Parental Attitudes toward Genetic Testing for Pediatric Deafness

Recent molecular genetic advances have resulted in genetic testing becoming an option for deaf individuals and their families. However, there is little information about the interest in such testing. To investigate this issue, parents with normal hearing who have one or more deaf children were surveyed about their attitudes toward diagnostic, carrier, and prenatal genetic testing for deafness. This population was chosen because it represents the majority of individuals who are encountered in clinical practice, given that 90%-95% of deaf individuals are born to persons with normal hearing. Of 328 surveys distributed, 96 were completed and returned.

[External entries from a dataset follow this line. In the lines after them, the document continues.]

/-- The six packet rows (R346). -/
def execFuelleData (f : FPkt) (s : State) : Out := guardedBy (decide (f.port < 2)) s (fulArrive f)
def execFuelleParity (f : FPkt) (s : State) : Out := guardedBy (decide (f.port < 2)) s (fulArrive f)
def execFuelleAck (f : FPkt) (s : State) : Out := guardedBy (decide (f.port < 2)) s (fulArrive f)
def execFuelleOffer (f : FPkt) (s : State) : Out := guardedBy (decide (f.port < 2)) s (fulArrive f)
def execFuelleClose (f : FPkt) (s : State) : Out := guardedBy (decide (f.port < 2)) s (fulArrive f)
def execFuelleJoin (f : FPkt) (s : State) : Out := guardedBy (decide (f.port < 2)) s (fulArrive f)

end Sys2Proof.Machine
end

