/-- No element takes part. -/
def VIn.empty (v : VIn) : Bool := (List.range v.n).all fun i => !v.on i

/-- FMT is an integer format. -/
def VIn.isInt (v : VIn) : Bool := v.fmt == 5 || v.fmt == 6

/-- Element i widened to FP32, or to INT32. -/
def VIn.f32 (v : VIn) (i : Nat) : W32 := toF32 (v.fa i)
def VIn.i32 (v : VIn) (i : Nat) : Nat := if v.fmt = 5 then uInt (signedOf 8 (v.a i)) else v.a i

/-- Scalar result of a reduction (R153). -/
def reduceOut (v : VIn) (lo hi : Nat) (nan : Bool) (sat : Bool) : VOut :=
  { VOut.none with
    sc := [(v.ss, BitVec.ofNat 64 (lo + hi * 2 ^ 32), BitVec.allOnes 64)]
    st := { Status.none with nan := nan, sat := sat, empty := v.empty } }

/-- A floating reduction: identity, element map, node. -/
def reduceF (v : VIn) (ident : W32) (f : W32 → W32) (node : W32 → W32 → W32) : VOut :=
  let r := (tree node (levels v.n) ((List.range v.n).map fun i => if v.on i then f (v.f32 i) else ident)).headD ident
  let r := if v.acc then node r v.scalarLo else r
  reduceOut v r.toNat 0 (ofF32 r).isNan false

/-- An integer reduction. DESIGN CHOICE (log 75): with every element masked and ACC = 0, R69 gives −128 and 127 for INT8, and
R154 −2^31 and 2^31 − 1 for the arg reductions; RMAX and RMIN widen INT8 to INT32 (R152), so here they give the INT32
identities, with SAT. -/
def reduceI (v : VIn) (ident : Nat) (node : Nat → Nat → Nat) (sat : Bool) : VOut :=
  let r := (tree node (levels v.n) ((List.range v.n).map fun i => if v.on i then v.i32 i else ident)).headD ident
  let r := if v.acc then node r v.scalarLo.toNat else r
  reduceOut v r (if r ≥ 2 ^ 31 then 2 ^ 32 - 1 else 0) false (sat && v.empty && !v.acc)

/-- Maximum and minimum under R69. -/
def max32 (a b : W32) : W32 := toF32 (Num.max2 (ofF32 a) (ofF32 b))
def min32 (a b : W32) : W32 := toF32 (Num.min2 (ofF32 a) (ofF32 b))
def maxI (a b : Nat) : Nat := if sInt a < sInt b then b else a
def minI (a b : Nat) : Nat := if sInt b < sInt a then b else a

def vRsumOut (v : VIn) : VOut :=
  if v.isInt then reduceI v 0 (fun a b => (a + b) % 2 ^ 32) false else reduceF v 0 id add32
def vRsumsqOut (v : VIn) : VOut := reduceF v 0 (fun x => mul32 x x) add32
def vRprodOut (v : VIn) : VOut := reduceF v 0x3F800000 id mul32
/-- RMAX and RMIN; over an INT8 register with every element masked they give the INT32 identities (DESIGN CHOICE, log 75). -/
def vRmaxOut (v : VIn) : VOut := if v.isInt then reduceI v 0x80000000 maxI true else reduceF v 0xFF800000 id max32
def vRminOut (v : VIn) : VOut := if v.isInt then reduceI v 0x7FFFFFFF minI true else reduceF v 0x7F800000 id min32

/-- A candidate of an arg reduction: value as a number, code, index. -/
abbrev Cand := Num × Nat × Nat

/-- The better of two candidates: a NaN before numbers, then the extreme value, then the lower index (R69, R154). -/
def better (mx : Bool) (a b : Cand) : Cand :=
  if a.1.isNan && b.1.isNan then (if b.2.2 < a.2.2 then b else a)
  else if a.1.isNan then a
  else if b.1.isNan then b
  else
    let bWins := if mx then Num.lt true a.1 b.1 else Num.lt true b.1 a.1
    let aWins := if mx then Num.lt true b.1 a.1 else Num.lt true a.1 b.1
    if bWins then b else if aWins then a else if b.2.2 < a.2.2 then b else a

def vRargOut (mx : Bool) (v : VIn) : VOut :=
  let f32 : Bool := !v.isInt
  let identCode : Nat := if f32 then (if mx then 0xFF800000 else 0x7F800000) else (if mx then 0x80000000 else 0x7FFFFFFF)
  let val (code : Nat) : Num := if f32 then ofF32 (BitVec.ofNat 32 code) else .ofInt (sInt code)
  let ident : Cand := (val identCode, identCode, 0xFFFFFFFF)
  let cands : List Cand := ((List.range v.n).filter v.on).map fun i =>
    let code := if f32 then (v.f32 i).toNat else v.i32 i
    (val code, code, bits v.imm 7 0 * v.n + i)
  let r := cands.foldl (better mx) ident
  let r := if v.acc then better mx r (val v.scalarLo.toNat, v.scalarLo.toNat, v.scalarHi.toNat) else r
  let code := if f32 then (toF32 r.1).toNat else r.2.1
  reduceOut v code r.2.2 r.1.isNan (!f32 && v.empty && !v.acc)

/-! ### Scans (R155, R156) -/

/-- Runs a scan from element i on: outputs (before, after) and the running value. The list of elements is the fuel. -/
def scanRun (v : VIn) (start : Nat) (step : Nat → Nat → Nat) : List Nat → Nat → List (Nat × Nat) × Nat
  | [], run => ([], run)
  | i :: r, run =>
    let base := if bit v.imm 9 && v.seg.getLsbD i then start else run
    let after := if v.on i then step base i else base
    let (l, last) := scanRun v start step r after
    ((base, after) :: l, last)

/-- A scan: identity and combination in FP32 and in INT32; exclusive scans output the value before the element. A NaN carry is
passed on as the canonical one (R47). -/
def scanOut (v : VIn) (identF identI : Nat) (nodeF : W32 → W32 → W32) (nodeI : Nat → Nat → Nat) (exclusive : Bool) : VOut :=
  let int := v.fmt == 6
  let ident := if int then identI else identF
  let carry := if !v.acc then ident else if int then v.scalarLo.toNat else (toF32 (ofF32 v.scalarLo)).toNat
  let step (run i : Nat) : Nat := if int then nodeI run (v.a i) else (nodeF (BitVec.ofNat 32 run) (v.f32 i)).toNat
  let (l, last) := scanRun v ident step (List.range v.n) carry
  let out (i : Nat) : Nat × Status :=
    let p := l.getD i (0, 0)
    let r := if exclusive then p.1 else p.2
    if int then (r, .none) else fromF32 v.fmt (BitVec.ofNat 32 r)
  let o := toVd v out
  let lastNan := !int && (ofF32 (BitVec.ofNat 32 last)).isNan
  { o with
    sc := [(v.ss, BitVec.ofNat 64 last, BitVec.allOnes 64)]
    st := { o.st with empty := v.empty, nan := o.st.nan || lastNan } }

def vScansumOut (v : VIn) : VOut := scanOut v 0 0 add32 (fun a b => (a + b) % 2 ^ 32) false
def vScansumxOut (v : VIn) : VOut := scanOut v 0 0 add32 (fun a b => (a + b) % 2 ^ 32) true
def vScanmaxOut (v : VIn) : VOut := scanOut v 0xFF800000 0x80000000 max32 maxI false
def vScanminOut (v : VIn) : VOut := scanOut v 0x7F800000 0x7FFFFFFF min32 minI false

/-! ### Soft maximum (R70, R157, R158) -/

def nan32 : W32 := 0x7FC00000
def posInf : W32 := 0x7F800000
def negInf : W32 := 0xFF800000
def isNan32 (w : W32) : Bool := (ofF32 w).isNan

/-- Maximum of unmasked elements, −∞ where there is none. -/
def rowMax (v : VIn) : W32 := ((List.range v.n).filter v.on).foldl (fun m i => max32 m (v.f32 i)) negInf

/-- Pairwise sum with masked terms +0. -/
def rowSum (v : VIn) (f : Nat → W32) : W32 :=
  (tree add32 (levels v.n) ((List.range v.n).map fun i => if v.on i then f i else 0)).headD 0

/-- A row result in FMT2; masked positions are +0 where `zero` is set. -/
def rowOut (v : VIn) (zero : Bool) (f : Nat → W32) : VOut :=
  let l := (List.range v.n).map fun i =>
    if v.on i then (let r := fromF32 v.fmt2 (f i); (some r.1, r.2)) else ((if zero || v.pz then some 0 else .none), Status.none)
  { VOut.none with vd := some (packMasked v.fmt2 (l.map (·.1))), st := l.foldl (fun a r => a.or r.2) .none }

/-- SOFTMAX (R70). DESIGN CHOICE (log 79): R70 names only the exponential, the sum and the division as rounded; here the difference
x[i] - m is rounded to FP32 too, as OSSTEP takes it. -/
def vSoftmaxOut (v : VIn) : VOut :=
  let m := rowMax v
  if isNan32 m then rowOut v true fun _ => nan32
  else if m = negInf then
    let o := rowOut v true fun _ => 0
    { o with st := { o.st with void := true } }
  else if m = posInf then
    let k := (((List.range v.n).filter v.on).filter fun i => v.f32 i == posInf).length
    let q := toF32 (numOne.div (.fin false k 0))
    rowOut v true fun i => if v.f32 i = posInf then q else 0
  else
    let z := rowSum v fun i => exp32 (sub32 (v.f32 i) m)
    rowOut v true fun i => div32 (exp32 (sub32 (v.f32 i) m)) z

/-- shift_exp and rescale of R158. -/
def shiftExp (x m : W32) : W32 :=
  if isNan32 x || isNan32 m then nan32
  else if m = posInf then (if x = posInf then 0x3F800000 else 0)
  else if x = negInf then 0
  else exp32 (sub32 x m)

def rescale (old new : W32) : W32 :=
  if isNan32 old || isNan32 new then nan32
  else if (ofF32 old).eqv (ofF32 new) then 0x3F800000
  else if old = negInf ∨ new = posInf then 0
  else exp32 (sub32 old new)

/-- Two FP32 values in one scalar register: low and high. -/
def pairS (lo hi : W32) : W64 := BitVec.ofNat 64 (lo.toNat + hi.toNat * 2 ^ 32)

Of the respondents, 96% recorded a positive attitude toward genetic testing for deafness, including prenatal testing, although none would use this information to terminate an affected pregnancy. All respondents had a poor understanding of genetics, with 98% both incorrectly estimating the recurrence risk of deafness and misunderstanding the concept of inheritance. Notably, these findings were similar in the group who had had genetic testing for their children and in the group who had not, suggesting either that the parents who received genetic testing did not receive genetic counseling or that the counseling was not effective. On the basis of these results, it was concluded that this population is interested in the use of genetic testing and that testing should not be done without first providing formal genetic counseling. Appropriate counseling can help parents to understand the risks, benefits, and limitations of genetic testing.

Attitudes of African American premedical students toward genetic testing and screening.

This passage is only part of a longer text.